» Your task
Every record shown below is to be output exactly.

» Exercise data
══════════════════════════════

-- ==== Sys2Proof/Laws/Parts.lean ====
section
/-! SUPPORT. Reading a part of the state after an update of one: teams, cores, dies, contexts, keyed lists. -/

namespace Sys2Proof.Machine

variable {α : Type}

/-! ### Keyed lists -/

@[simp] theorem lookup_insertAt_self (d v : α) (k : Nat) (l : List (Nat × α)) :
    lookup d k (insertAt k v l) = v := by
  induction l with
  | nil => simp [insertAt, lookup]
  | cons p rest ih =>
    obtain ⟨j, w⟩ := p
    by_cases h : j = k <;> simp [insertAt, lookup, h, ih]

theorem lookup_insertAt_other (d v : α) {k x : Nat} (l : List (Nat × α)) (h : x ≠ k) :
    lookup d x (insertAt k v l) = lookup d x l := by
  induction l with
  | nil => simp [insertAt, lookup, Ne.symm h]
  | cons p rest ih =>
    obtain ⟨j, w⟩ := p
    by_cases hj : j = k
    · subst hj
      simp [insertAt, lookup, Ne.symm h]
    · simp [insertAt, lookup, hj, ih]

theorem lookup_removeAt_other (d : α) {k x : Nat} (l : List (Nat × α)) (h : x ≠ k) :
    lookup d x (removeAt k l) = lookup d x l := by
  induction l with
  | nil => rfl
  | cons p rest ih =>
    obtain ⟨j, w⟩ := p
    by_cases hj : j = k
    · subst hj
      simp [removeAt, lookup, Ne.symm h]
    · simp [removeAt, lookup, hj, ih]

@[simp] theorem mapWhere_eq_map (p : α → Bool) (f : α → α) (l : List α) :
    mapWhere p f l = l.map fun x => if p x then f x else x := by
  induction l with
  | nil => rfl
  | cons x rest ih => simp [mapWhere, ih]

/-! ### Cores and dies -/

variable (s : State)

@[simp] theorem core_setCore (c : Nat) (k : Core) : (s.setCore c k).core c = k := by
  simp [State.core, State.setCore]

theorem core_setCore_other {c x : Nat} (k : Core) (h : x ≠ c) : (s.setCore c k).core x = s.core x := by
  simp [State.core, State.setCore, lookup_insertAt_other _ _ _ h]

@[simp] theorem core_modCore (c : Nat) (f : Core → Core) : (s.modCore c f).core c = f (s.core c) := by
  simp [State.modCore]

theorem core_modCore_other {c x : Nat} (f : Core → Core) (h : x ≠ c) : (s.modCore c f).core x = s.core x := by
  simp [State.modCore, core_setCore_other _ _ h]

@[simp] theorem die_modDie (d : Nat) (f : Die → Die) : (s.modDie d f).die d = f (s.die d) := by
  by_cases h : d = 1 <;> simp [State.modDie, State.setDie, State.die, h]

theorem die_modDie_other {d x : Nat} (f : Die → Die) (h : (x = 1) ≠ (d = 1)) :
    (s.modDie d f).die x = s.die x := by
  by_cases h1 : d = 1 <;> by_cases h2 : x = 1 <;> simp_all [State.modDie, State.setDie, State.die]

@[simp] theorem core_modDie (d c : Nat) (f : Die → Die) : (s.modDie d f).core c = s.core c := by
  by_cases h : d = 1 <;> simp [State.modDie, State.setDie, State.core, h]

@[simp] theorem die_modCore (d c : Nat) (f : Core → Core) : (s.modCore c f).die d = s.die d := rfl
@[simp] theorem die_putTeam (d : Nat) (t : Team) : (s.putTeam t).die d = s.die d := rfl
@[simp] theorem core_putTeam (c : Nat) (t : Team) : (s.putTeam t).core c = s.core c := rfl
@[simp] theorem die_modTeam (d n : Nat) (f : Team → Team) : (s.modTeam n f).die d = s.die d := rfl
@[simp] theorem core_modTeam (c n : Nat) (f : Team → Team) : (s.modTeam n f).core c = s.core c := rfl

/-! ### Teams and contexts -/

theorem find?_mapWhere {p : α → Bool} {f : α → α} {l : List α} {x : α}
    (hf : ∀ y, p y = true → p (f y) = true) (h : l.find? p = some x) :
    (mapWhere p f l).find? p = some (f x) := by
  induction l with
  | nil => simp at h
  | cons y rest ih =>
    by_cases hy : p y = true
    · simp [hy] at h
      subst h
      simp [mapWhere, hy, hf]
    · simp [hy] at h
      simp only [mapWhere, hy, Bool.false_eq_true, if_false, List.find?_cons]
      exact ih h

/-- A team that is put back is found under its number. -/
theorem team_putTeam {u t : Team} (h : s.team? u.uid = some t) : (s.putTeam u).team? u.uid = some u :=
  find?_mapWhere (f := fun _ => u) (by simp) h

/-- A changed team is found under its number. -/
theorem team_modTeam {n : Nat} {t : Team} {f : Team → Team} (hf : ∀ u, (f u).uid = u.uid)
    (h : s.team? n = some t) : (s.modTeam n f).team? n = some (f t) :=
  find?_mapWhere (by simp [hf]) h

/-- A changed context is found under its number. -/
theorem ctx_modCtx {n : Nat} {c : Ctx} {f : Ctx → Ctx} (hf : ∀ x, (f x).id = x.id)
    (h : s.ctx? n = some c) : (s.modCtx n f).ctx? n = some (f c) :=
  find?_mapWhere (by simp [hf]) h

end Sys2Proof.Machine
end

══════════════════════════════

» Exercise solution
-- ==== Sys2Proof/Laws/Parts.lean ====
section
/-! SUPPORT. Reading a part of the state after an update of one: teams, cores, dies, contexts, keyed lists. -/

namespace Sys2Proof.Machine

variable {α : Type}

/-! ### Keyed lists -/

@[simp] theorem lookup_insertAt_self (d v : α) (k : Nat) (l : List (Nat × α)) :
    lookup d k (insertAt k v l) = v := by
  induction l with
  | nil => simp [insertAt, lookup]
  | cons p rest ih =>
    obtain ⟨j, w⟩ := p
    by_cases h : j = k <;> simp [insertAt, lookup, h, ih]

theorem lookup_insertAt_other (d v : α) {k x : Nat} (l : List (Nat × α)) (h : x ≠ k) :
    lookup d x (insertAt k v l) = lookup d x l := by
  induction l with
  | nil => simp [insertAt, lookup, Ne.symm h]
  | cons p rest ih =>
    obtain ⟨j, w⟩ := p
    by_cases hj : j = k
    · subst hj
      simp [insertAt, lookup, Ne.symm h]
    · simp [insertAt, lookup, hj, ih]

theorem lookup_removeAt_other (d : α) {k x : Nat} (l : List (Nat × α)) (h : x ≠ k) :
    lookup d x (removeAt k l) = lookup d x l := by
  induction l with
  | nil => rfl
  | cons p rest ih =>
    obtain ⟨j, w⟩ := p
    by_cases hj : j = k
    · subst hj
      simp [removeAt, lookup, Ne.symm h]
    · simp [removeAt, lookup, hj, ih]

@[simp] theorem mapWhere_eq_map (p : α → Bool) (f : α → α) (l : List α) :
    mapWhere p f l = l.map fun x => if p x then f x else x := by
  induction l with
  | nil => rfl
  | cons x rest ih => simp [mapWhere, ih]

/-! ### Cores and dies -/

variable (s : State)

@[simp] theorem core_setCore (c : Nat) (k : Core) : (s.setCore c k).core c = k := by
  simp [State.core, State.setCore]

theorem core_setCore_other {c x : Nat} (k : Core) (h : x ≠ c) : (s.setCore c k).core x = s.core x := by
  simp [State.core, State.setCore, lookup_insertAt_other _ _ _ h]

@[simp] theorem core_modCore (c : Nat) (f : Core → Core) : (s.modCore c f).core c = f (s.core c) := by
  simp [State.modCore]

theorem core_modCore_other {c x : Nat} (f : Core → Core) (h : x ≠ c) : (s.modCore c f).core x = s.core x := by
  simp [State.modCore, core_setCore_other _ _ h]

@[simp] theorem die_modDie (d : Nat) (f : Die → Die) : (s.modDie d f).die d = f (s.die d) := by
  by_cases h : d = 1 <;> simp [State.modDie, State.setDie, State.die, h]

theorem die_modDie_other {d x : Nat} (f : Die → Die) (h : (x = 1) ≠ (d = 1)) :
    (s.modDie d f).die x = s.die x := by
  by_cases h1 : d = 1 <;> by_cases h2 : x = 1 <;> simp_all [State.modDie, State.setDie, State.die]

@[simp] theorem core_modDie (d c : Nat) (f : Die → Die) : (s.modDie d f).core c = s.core c := by
  by_cases h : d = 1 <;> simp [State.modDie, State.setDie, State.core, h]

@[simp] theorem die_modCore (d c : Nat) (f : Core → Core) : (s.modCore c f).die d = s.die d := rfl
@[simp] theorem die_putTeam (d : Nat) (t : Team) : (s.putTeam t).die d = s.die d := rfl
@[simp] theorem core_putTeam (c : Nat) (t : Team) : (s.putTeam t).core c = s.core c := rfl
@[simp] theorem die_modTeam (d n : Nat) (f : Team → Team) : (s.modTeam n f).die d = s.die d := rfl
@[simp] theorem core_modTeam (c n : Nat) (f : Team → Team) : (s.modTeam n f).core c = s.core c := rfl

/-! ### Teams and contexts -/

theorem find?_mapWhere {p : α → Bool} {f : α → α} {l : List α} {x : α}
    (hf : ∀ y, p y = true → p (f y) = true) (h : l.find? p = some x) :
    (mapWhere p f l).find? p = some (f x) := by
  induction l with
  | nil => simp at h
  | cons y rest ih =>
    by_cases hy : p y = true
    · simp [hy] at h
      subst h
      simp [mapWhere, hy, hf]
    · simp [hy] at h
      simp only [mapWhere, hy, Bool.false_eq_true, if_false, List.find?_cons]
      exact ih h

/-- A team that is put back is found under its number. -/
theorem team_putTeam {u t : Team} (h : s.team? u.uid = some t) : (s.putTeam u).team? u.uid = some u :=
  find?_mapWhere (f := fun _ => u) (by simp) h

/-- A changed team is found under its number. -/
theorem team_modTeam {n : Nat} {t : Team} {f : Team → Team} (hf : ∀ u, (f u).uid = u.uid)
    (h : s.team? n = some t) : (s.modTeam n f).team? n = some (f t) :=
  find?_mapWhere (by simp [hf]) h

/-- A changed context is found under its number. -/
theorem ctx_modCtx {n : Nat} {c : Ctx} {f : Ctx → Ctx} (hf : ∀ x, (f x).id = x.id)
    (h : s.ctx? n = some c) : (s.modCtx n f).ctx? n = some (f c) :=
  find?_mapWhere (by simp [hf]) h

end Sys2Proof.Machine
end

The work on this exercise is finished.